■ **THE DATA**

/-- R239, R242 to R245, R253, R418; the mask bound is log 96. -/
def Obligations.DispatchAndWatchdog : Prop :=
  (∀ (r : HostReq) (s u : State), s.accepts 4 r u → fieldAt 0 1 r.payload = 0x10 → r.payload.length = 16 → fieldAt 5 1 r.payload ≤ 15 →
    u.dispatchStatus (fieldAt 4 1 r.payload) (fieldAt 6 1 r.payload) (leSigned (slice 8 4 r.payload)) = 0 → u.mode ≠ .boot →
    ∃ t, exec (.commandDispatch r) s = .next t ∧
      t = (u.dispatch (fieldAt 4 1 r.payload) (fieldAt 5 1 r.payload) (fieldAt 6 1 r.payload) (leSigned (slice 8 4 r.payload)) (fieldAt 12 4 r.payload)).answer 4 r 0 []) ∧
  (∀ (r : HostReq) (s u : State), s.accepts 4 r u → fieldAt 0 1 r.payload = 0x10 → r.payload.length = 16 →
    u.dispatchStatus (fieldAt 4 1 r.payload) (fieldAt 6 1 r.payload) (leSigned (slice 8 4 r.payload)) ≠ 0 → u.mode ≠ .boot →
    exec (.commandDispatch r) s =
      .next (u.answer 4 r (u.dispatchStatus (fieldAt 4 1 r.payload) (fieldAt 6 1 r.payload) (leSigned (slice 8 4 r.payload))) [])) ∧
  (∀ (mask kind rate : Nat) (target : Int) (s : State), s.str.modeChange = none → s.str.wdHold = false → (∀ l : Leg, s.populated l = false) →
    s.mode = .armed → (∀ l : Leg, s.conv[l.val].enabled = false) →
    s.dispatch s.str.running mask kind target rate = { s with str := { s.str with
      mask := mask, mode := s.str.running, x := s.convertX kind, kind := kind, xt := target * 1000, rate := s.rateFor kind rate, wdHold := false, wdExpired := false } }) ∧
  (∀ (mode mask kind rate : Nat) (target : Int) (s : State), mode ≠ s.str.running → s.str.modeChange = none →
    (∀ l : Leg, s.conv[l.val].enabled = false) →
    s.dispatch mode mask kind target rate = { s with str := { s.str with
      mask := mask, mode := mode, wdHold := false, wdExpired := false,
      modeChange := some { mode := mode, mask := mask, kind := kind, target := target, rate := rate } } }) ∧
  (∀ (m : ModeChange) (s : State), s.str.modeChange = some m → (∃ l : Leg, s.conv[l.val].st.live = true) → exec .modeChangeBankSwitch s = .next s) ∧
  (∀ (m : ModeChange) (s : State), s.str.modeChange = some m → (∀ l : Leg, s.conv[l.val].st.live = false) → s.mode = .surveyed → s.str.wdHold = false →
    ∃ t, exec .modeChangeBankSwitch s = .next t ∧ t = { s with str := t.str, cle := t.cle } ∧ t.str.modeChange = none ∧ t.str.running = m.mode ∧
      t.str.mode = m.mode ∧ t.str.kind = m.kind ∧ t.str.xt = m.target * 1000 ∧
      (∀ l : Leg, t.cle[l.val].bank = s.selectBank l m.mode false s.cle[l.val] ∧ t.cle[l.val].bankSelect = t.cle[l.val].bank)) ∧
  (∀ s : State, s.str.kind ≠ 3 → s.str.wdHold = false → (s.mode = .armed ∨ s.mode = .running) →
    ∃ t, exec .dispatchWatchdogExpiry s = .next t ∧ t = { s with str := { s.str with wdHold := true }, fb := t.fb }) ∧
  (∀ s : State, s.str.wdHold = true → s.str.wdExpired = false → s.str.running = 0 →
    ∃ t, exec .wdHoldExpiry s = .next t ∧ t.str = { s.str with wdExpired := true, xt := 0, rate := t.str.rate } ∧ t = { s with str := t.str, fb := t.fb }) ∧
  (∀ s : State, s.str.running = 1 → exec .wdHoldExpiry s = .next s)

■ **INSTRUCTIONS TO FOLLOW**
The full listing above should be reproduced exactly.

■ **EXERCISE RESULT**
/-- R239, R242 to R245, R253, R418; the mask bound is log 96. -/
def Obligations.DispatchAndWatchdog : Prop :=
  (∀ (r : HostReq) (s u : State), s.accepts 4 r u → fieldAt 0 1 r.payload = 0x10 → r.payload.length = 16 → fieldAt 5 1 r.payload ≤ 15 →
    u.dispatchStatus (fieldAt 4 1 r.payload) (fieldAt 6 1 r.payload) (leSigned (slice 8 4 r.payload)) = 0 → u.mode ≠ .boot →
    ∃ t, exec (.commandDispatch r) s = .next t ∧
      t = (u.dispatch (fieldAt 4 1 r.payload) (fieldAt 5 1 r.payload) (fieldAt 6 1 r.payload) (leSigned (slice 8 4 r.payload)) (fieldAt 12 4 r.payload)).answer 4 r 0 []) ∧
  (∀ (r : HostReq) (s u : State), s.accepts 4 r u → fieldAt 0 1 r.payload = 0x10 → r.payload.length = 16 →
    u.dispatchStatus (fieldAt 4 1 r.payload) (fieldAt 6 1 r.payload) (leSigned (slice 8 4 r.payload)) ≠ 0 → u.mode ≠ .boot →
    exec (.commandDispatch r) s =
      .next (u.answer 4 r (u.dispatchStatus (fieldAt 4 1 r.payload) (fieldAt 6 1 r.payload) (leSigned (slice 8 4 r.payload))) [])) ∧
  (∀ (mask kind rate : Nat) (target : Int) (s : State), s.str.modeChange = none → s.str.wdHold = false → (∀ l : Leg, s.populated l = false) →
    s.mode = .armed → (∀ l : Leg, s.conv[l.val].enabled = false) →
    s.dispatch s.str.running mask kind target rate = { s with str := { s.str with
      mask := mask, mode := s.str.running, x := s.convertX kind, kind := kind, xt := target * 1000, rate := s.rateFor kind rate, wdHold := false, wdExpired := false } }) ∧
  (∀ (mode mask kind rate : Nat) (target : Int) (s : State), mode ≠ s.str.running → s.str.modeChange = none →
    (∀ l : Leg, s.conv[l.val].enabled = false) →
    s.dispatch mode mask kind target rate = { s with str := { s.str with
      mask := mask, mode := mode, wdHold := false, wdExpired := false,
      modeChange := some { mode := mode, mask := mask, kind := kind, target := target, rate := rate } } }) ∧
  (∀ (m : ModeChange) (s : State), s.str.modeChange = some m → (∃ l : Leg, s.conv[l.val].st.live = true) → exec .modeChangeBankSwitch s = .next s) ∧
  (∀ (m : ModeChange) (s : State), s.str.modeChange = some m → (∀ l : Leg, s.conv[l.val].st.live = false) → s.mode = .surveyed → s.str.wdHold = false →
    ∃ t, exec .modeChangeBankSwitch s = .next t ∧ t = { s with str := t.str, cle := t.cle } ∧ t.str.modeChange = none ∧ t.str.running = m.mode ∧
      t.str.mode = m.mode ∧ t.str.kind = m.kind ∧ t.str.xt = m.target * 1000 ∧
      (∀ l : Leg, t.cle[l.val].bank = s.selectBank l m.mode false s.cle[l.val] ∧ t.cle[l.val].bankSelect = t.cle[l.val].bank)) ∧
  (∀ s : State, s.str.kind ≠ 3 → s.str.wdHold = false → (s.mode = .armed ∨ s.mode = .running) →
    ∃ t, exec .dispatchWatchdogExpiry s = .next t ∧ t = { s with str := { s.str with wdHold := true }, fb := t.fb }) ∧
  (∀ s : State, s.str.wdHold = true → s.str.wdExpired = false → s.str.running = 0 →
    ∃ t, exec .wdHoldExpiry s = .next t ∧ t.str = { s.str with wdExpired := true, xt := 0, rate := t.str.rate } ∧ t = { s with str := t.str, fb := t.fb }) ∧
  (∀ s : State, s.str.running = 1 → exec .wdHoldExpiry s = .next s)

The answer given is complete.